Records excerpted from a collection
· · ·

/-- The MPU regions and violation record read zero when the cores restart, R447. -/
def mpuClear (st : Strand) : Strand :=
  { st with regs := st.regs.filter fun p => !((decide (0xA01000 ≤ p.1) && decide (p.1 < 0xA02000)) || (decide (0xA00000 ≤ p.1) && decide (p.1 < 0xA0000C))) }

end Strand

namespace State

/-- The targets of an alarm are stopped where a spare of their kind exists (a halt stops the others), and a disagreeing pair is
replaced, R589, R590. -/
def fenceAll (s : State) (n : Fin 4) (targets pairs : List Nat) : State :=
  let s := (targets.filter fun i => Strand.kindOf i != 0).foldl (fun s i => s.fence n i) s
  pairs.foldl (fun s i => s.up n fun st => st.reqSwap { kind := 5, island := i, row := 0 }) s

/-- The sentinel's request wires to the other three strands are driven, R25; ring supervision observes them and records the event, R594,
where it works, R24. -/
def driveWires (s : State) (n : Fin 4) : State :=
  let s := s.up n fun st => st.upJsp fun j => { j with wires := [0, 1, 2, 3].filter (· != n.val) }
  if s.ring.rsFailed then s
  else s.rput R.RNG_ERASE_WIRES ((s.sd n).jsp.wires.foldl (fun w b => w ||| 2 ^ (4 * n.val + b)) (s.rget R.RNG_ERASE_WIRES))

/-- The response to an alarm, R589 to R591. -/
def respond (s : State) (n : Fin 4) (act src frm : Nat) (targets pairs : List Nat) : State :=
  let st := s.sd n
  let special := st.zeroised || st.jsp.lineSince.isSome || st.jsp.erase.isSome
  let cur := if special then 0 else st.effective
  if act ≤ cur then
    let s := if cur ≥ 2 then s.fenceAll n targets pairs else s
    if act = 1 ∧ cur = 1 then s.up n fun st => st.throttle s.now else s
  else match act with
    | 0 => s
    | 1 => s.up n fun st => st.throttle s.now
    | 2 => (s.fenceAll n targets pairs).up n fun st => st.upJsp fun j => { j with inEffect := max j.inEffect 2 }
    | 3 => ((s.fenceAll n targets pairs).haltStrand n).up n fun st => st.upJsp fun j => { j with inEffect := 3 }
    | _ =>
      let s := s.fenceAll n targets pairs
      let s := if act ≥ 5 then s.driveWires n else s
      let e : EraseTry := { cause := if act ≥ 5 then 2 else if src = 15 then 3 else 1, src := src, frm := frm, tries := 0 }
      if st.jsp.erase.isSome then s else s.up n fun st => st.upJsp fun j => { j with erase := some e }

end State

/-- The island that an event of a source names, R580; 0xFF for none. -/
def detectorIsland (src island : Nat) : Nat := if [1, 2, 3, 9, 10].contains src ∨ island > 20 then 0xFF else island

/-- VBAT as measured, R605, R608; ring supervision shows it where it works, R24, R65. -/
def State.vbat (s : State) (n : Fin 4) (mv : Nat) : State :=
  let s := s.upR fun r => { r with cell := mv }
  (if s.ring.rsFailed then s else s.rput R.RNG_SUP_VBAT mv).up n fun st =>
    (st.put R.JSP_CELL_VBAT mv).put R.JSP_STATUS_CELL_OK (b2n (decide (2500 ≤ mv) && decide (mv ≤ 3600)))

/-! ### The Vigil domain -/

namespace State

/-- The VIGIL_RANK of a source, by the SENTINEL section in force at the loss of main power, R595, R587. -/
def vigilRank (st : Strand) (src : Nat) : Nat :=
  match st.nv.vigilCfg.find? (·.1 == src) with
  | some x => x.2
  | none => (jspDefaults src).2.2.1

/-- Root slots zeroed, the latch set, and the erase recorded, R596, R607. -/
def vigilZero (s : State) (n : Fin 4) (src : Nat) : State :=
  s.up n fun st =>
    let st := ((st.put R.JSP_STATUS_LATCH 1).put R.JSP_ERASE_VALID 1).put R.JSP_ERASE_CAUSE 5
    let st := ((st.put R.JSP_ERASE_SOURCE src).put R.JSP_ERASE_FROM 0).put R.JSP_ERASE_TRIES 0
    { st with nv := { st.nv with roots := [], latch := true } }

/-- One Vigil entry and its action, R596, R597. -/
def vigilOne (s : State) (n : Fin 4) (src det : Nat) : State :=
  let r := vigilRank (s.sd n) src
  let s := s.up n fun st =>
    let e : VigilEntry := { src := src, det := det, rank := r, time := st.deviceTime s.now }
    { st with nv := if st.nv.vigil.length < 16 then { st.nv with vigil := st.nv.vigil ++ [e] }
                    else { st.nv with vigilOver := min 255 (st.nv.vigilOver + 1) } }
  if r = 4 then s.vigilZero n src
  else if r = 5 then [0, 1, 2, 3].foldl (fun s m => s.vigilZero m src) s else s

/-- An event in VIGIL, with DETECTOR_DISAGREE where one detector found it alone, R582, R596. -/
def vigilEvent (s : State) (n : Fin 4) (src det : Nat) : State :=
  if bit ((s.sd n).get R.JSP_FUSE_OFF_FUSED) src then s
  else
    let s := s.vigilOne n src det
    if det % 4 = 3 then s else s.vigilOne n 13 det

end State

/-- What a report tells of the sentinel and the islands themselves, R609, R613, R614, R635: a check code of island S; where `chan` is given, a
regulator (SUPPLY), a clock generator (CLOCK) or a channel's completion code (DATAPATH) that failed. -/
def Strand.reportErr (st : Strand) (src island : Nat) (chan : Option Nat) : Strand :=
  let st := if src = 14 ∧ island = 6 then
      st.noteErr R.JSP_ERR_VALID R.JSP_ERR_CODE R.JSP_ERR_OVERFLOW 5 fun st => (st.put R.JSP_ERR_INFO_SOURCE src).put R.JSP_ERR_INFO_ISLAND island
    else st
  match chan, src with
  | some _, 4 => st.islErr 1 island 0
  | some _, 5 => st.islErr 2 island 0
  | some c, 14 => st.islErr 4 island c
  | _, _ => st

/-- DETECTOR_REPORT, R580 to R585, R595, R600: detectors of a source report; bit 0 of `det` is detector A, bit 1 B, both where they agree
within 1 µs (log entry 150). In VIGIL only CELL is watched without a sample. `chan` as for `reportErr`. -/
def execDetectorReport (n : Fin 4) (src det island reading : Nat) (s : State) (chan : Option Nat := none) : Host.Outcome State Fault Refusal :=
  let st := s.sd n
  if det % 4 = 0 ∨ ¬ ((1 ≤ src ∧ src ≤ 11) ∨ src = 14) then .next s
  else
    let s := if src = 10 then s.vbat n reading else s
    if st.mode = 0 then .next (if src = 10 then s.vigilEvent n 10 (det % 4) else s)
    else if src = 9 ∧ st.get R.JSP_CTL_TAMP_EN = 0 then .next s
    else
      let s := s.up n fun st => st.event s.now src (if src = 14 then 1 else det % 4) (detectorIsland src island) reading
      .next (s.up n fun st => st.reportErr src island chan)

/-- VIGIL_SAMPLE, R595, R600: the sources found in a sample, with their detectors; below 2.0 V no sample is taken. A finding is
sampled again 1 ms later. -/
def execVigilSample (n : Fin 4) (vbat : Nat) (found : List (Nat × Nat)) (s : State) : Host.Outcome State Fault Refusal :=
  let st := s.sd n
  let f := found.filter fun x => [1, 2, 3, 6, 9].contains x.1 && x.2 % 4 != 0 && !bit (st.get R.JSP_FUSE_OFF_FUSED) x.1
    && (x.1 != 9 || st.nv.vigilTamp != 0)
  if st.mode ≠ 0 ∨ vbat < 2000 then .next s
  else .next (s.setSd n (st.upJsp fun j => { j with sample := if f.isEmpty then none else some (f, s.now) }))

· · ·

What to do: After locating the line holding "def vigilOne (s" above, output exactly that line and every line after it through the line holding "if st.nv.vigil.length <". Include nothing else.

Output for this task:
def vigilOne (s : State) (n : Fin 4) (src det : Nat) : State :=
  let r := vigilRank (s.sd n) src
  let s := s.up n fun st =>
    let e : VigilEntry := { src := src, det := det, rank := r, time := st.deviceTime s.now }
    { st with nv := if st.nv.vigil.length < 16 then { st.nv with vigil := st.nv.vigil ++ [e] }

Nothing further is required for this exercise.